Chris Wilkinson February 5, 2013
Rafa Nadal is on the cusp of his return to ATP Tour action © Getty Images

I am sure it will have crossed Rafa Nadal's mind during his painfully slow return to competitive tennis that he could prolong his career by becoming an exclusive clay-court player.

The Spaniard's knees have long caused him problems with any natural weaknesses being exacerbated by his brutal style of play which never sees him give up on a lost cause. It's fantastic to watch and on clay he can get away with it but on hard court and grass he suffers.

We will know more about Nadal's intentions this season, and the true state of his knees, if he manages to play in the two Masters series tournaments in Indian Wells and Miami in March. They are both on hard court and if he doesn't travel to America to compete in them he could just stay on clay all the way to the French Open.

He must be considering that, I just wonder whether the commitment to the ATP Tour and to the sponsors will mean he has to play the two Masters series events. Hopefully the decision will be made solely on what's good for Rafa. Shunning all other surfaces to only play on clay is a real option as it could significantly extend the 26-year-old's career and you can still win a grand slam and Masters series tournaments on clay.

At the moment he is in Chile and about to make his comeback in the VTR Open in Vina del Mar. He'll then go on to play in Sao Paulo in Brazil and these two tournaments will be a good move for him. He'll be playing on a surface he knows about so he can control his knees and the opposition isn't great, he's not going up against Roger Federer, Novak Djokovic or any of the top guys so he's got a chance to win some matches and get that feeling back.

It's been an incredibly frustrating seven months or so for Nadal. His last match was a five-set loss against Lukas Rosol in the second round at Wimbledon and to think that came so soon after his victory in the French Open must have really frustrated him.

Since then he's missed the opportunity to defend his Olympic crown and seen all three of his main rivals Federer, Andy Murray and Djokovic pick up grand slams while he's been resting his knees and having injections. Then to top it all his intended return in Doha at the beginning of the year had to be abandoned because of a virus.

I would imagine he must be dying to get out there and play because he's a bit of a bull in a china shop and once the door's opened, he is out. It will be tough for him though because he has a point to prove yet he will be cautious about how his knees, the left one in particular, will hold up.

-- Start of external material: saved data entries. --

theorem ExecEffect.keepsHostSide {s t : State} {i : Instr} (h : ExecEffect s i t) : KeepsHostSide s t := by
  cases h with
  | raised | stored | summed | assembled | decoded => constructor <;> rfl

end Sys2Proof.Machine
end

section
/-! Everything one step can do when it answers a next state, said once (R23, R46, R73, R260). -/

namespace Sys2Proof.Machine

/-- A command word that answers a next state raised ILLEGAL or executed its command. -/
theorem executeWord_next (w : Word) (s t : State) (h : executeWord w s = .next t) : ∃ i, ExecNext s i t := by
  unfold executeWord at h
  split at h
  case h_1 i _ => exact ⟨i, exec_next i s t h⟩
  case h_2 => cases h; exact ⟨.nop, .raised _ .illegal⟩

/-- The ENGINE moves next, and `rest` are the turns to come after it (log 1, 2). -/
def EngineMoves (s : State) (rest : List Turn) : Prop :=
  (s.agenda = [] ∧ rest = []) ∨ s.agenda = .engine :: rest

theorem step_of_engineMoves (s : State) (rest : List Turn) (moves : EngineMoves s rest) :
    step s = engineTurn { s with agenda := rest } := by
  rcases moves with ⟨hs, rfl⟩ | hs
  · rw [step_nil s hs, ← hs]
  · exact step_engine s rest hs

/-- With a command pending, the ENGINE executes its word and clears BUSY (R46). -/
theorem step_of_engineMoves_busy (s : State) (rest : List Turn) (w : Word) (moves : EngineMoves s rest)
    (busy : s.pending = some w) : step s = finishing (executeWord w { s with agenda := rest }) := by
  simp [step_of_engineMoves s rest moves, engineTurn, busy]

/-- With BUSY = 0 the ENGINE's turn passes (log 3). -/
theorem step_of_engineMoves_idle (s : State) (rest : List Turn) (moves : EngineMoves s rest) (idle : s.pending = none) :
    step s = .next { s with agenda := rest } := by
  simp [step_of_engineMoves s rest moves, engineTurn, idle]

/-- How a step answers a next state, by who moves. -/
inductive StepNext (s : State) : State → Prop where
  | idle (rest : List Turn) (moves : EngineMoves s rest) (idle : s.pending = none) : StepNext s { s with agenda := rest }
  | command (rest : List Turn) (w : Word) (i : Instr) (u : State) (moves : EngineMoves s rest) (busy : s.pending = some w)
      (exec : ExecNext { s with agenda := rest } i u) : StepNext s u.finish
  | host (rest : List Turn) (x : BusAccess) (t : State) (moves : s.agenda = .host x :: rest)
      (access : HostNext { s with agenda := rest } x t) : StepNext s t
  | reset (rest : List Turn) (moves : s.agenda = .reset :: rest) : StepNext s (State.applyReset { s with agenda := rest })

theorem engineStep_next (s t : State) (rest : List Turn) (moves : EngineMoves s rest) (h : step s = .next t) :
    StepNext s t := by
  cases hp : s.pending with
  | none =>
    rw [step_of_engineMoves_idle s rest moves hp] at h
    cases h
    exact .idle rest moves hp
  | some w =>
    rw [step_of_engineMoves_busy s rest w moves hp] at h
    cases he : executeWord w { s with agenda := rest } with
    | next u =>
      obtain ⟨i, hi⟩ := executeWord_next _ _ _ he
      rw [he] at h
      cases h
      exact .command rest w i u moves hp hi
    | fault | refused => rw [he] at h; cases h

/-- A step that answers a next state does so in one of the ways of `StepNext`. -/
theorem step_next (s t : State) (h : step s = .next t) : StepNext s t := by
  rcases takeTurn_cases s with ⟨hs, _⟩ | ⟨rest, hs, _⟩ | ⟨x, rest, hs, hx⟩ | ⟨rest, hs, hr⟩
  · exact engineStep_next s t [] (.inl ⟨hs, rfl⟩) h
  · exact engineStep_next s t rest (.inr hs) h
  · exact .host rest x t hs (hostTurn_cases x _ t (hx ▸ h))
  · cases hr.symm.trans h
    exact .reset rest hs

end Sys2Proof.Machine
end

section
/-! The machine's invariant: every operation keeps it, so every step does. -/

namespace Sys2Proof.Machine

theorem ntpLeap_toNat (b : Byte) : (ntpLeap b).toNat = b.toNat / 64 := by
  have hb := b.isLt
  rw [ntpLeap, BitVec.extractLsb'_toNat, Nat.shiftRight_eq_div_pow]
  omega

theorem ntpVersion_toNat (b : Byte) : (ntpVersion b).toNat = b.toNat / 8 % 8 := by
  rw [ntpVersion, BitVec.extractLsb'_toNat, Nat.shiftRight_eq_div_pow]

theorem ntpMode_toNat (b : Byte) : (ntpMode b).toNat = b.toNat % 8 := by
  rw [ntpMode, BitVec.extractLsb'_toNat, Nat.shiftRight_eq_div_pow, Nat.pow_zero, Nat.div_one]

/-- A number put below a shifted one that leaves room for it is added. -/
theorem or_shiftLeft_toNat (x y : Word) (n : Nat) (hx : x.toNat * 2 ^ n < 2 ^ 32) (hy : y.toNat < 2 ^ n) :
    (x <<< n ||| y).toNat = x.toNat * 2 ^ n + y.toNat := by
  rw [BitVec.toNat_or, BitVec.toNat_shiftLeft, Nat.shiftLeft_eq, Nat.mod_eq_of_lt hx, ← Nat.shiftLeft_eq,
    ← Nat.shiftLeft_add_eq_or_of_lt hy]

Yet however well his comeback goes, it's going to be a long time before we see the Nadal of old - that will take two or three months, if his body doesn't rebel again. Look what happened to Juan Martin Del Potro. He had a wrist injury and it took him a while to get back to his best but now he's among the top 10 again. Hopefully it will be the same for Nadal and he can make a full recovery because the Tour needs him. He's such a nice guy and a great ambassador and role model for kids. This is a golden era of tennis but tournaments miss him when he's not there and it would be great to have Rafa back.

If he gets back to his best, could he challenge Djokovic as the world No. 1? I don't think so. Djokovic has the edge over him now and has got more of an all-round game than Nadal has.

When it comes to the French Open, I think Nadal will be favourite still because he has an incredible record on the surface. But for me over the course of the year, it's Djokovic No. 1, Murray No. 2, and a fit Nadal and Federer are there together fighting for third.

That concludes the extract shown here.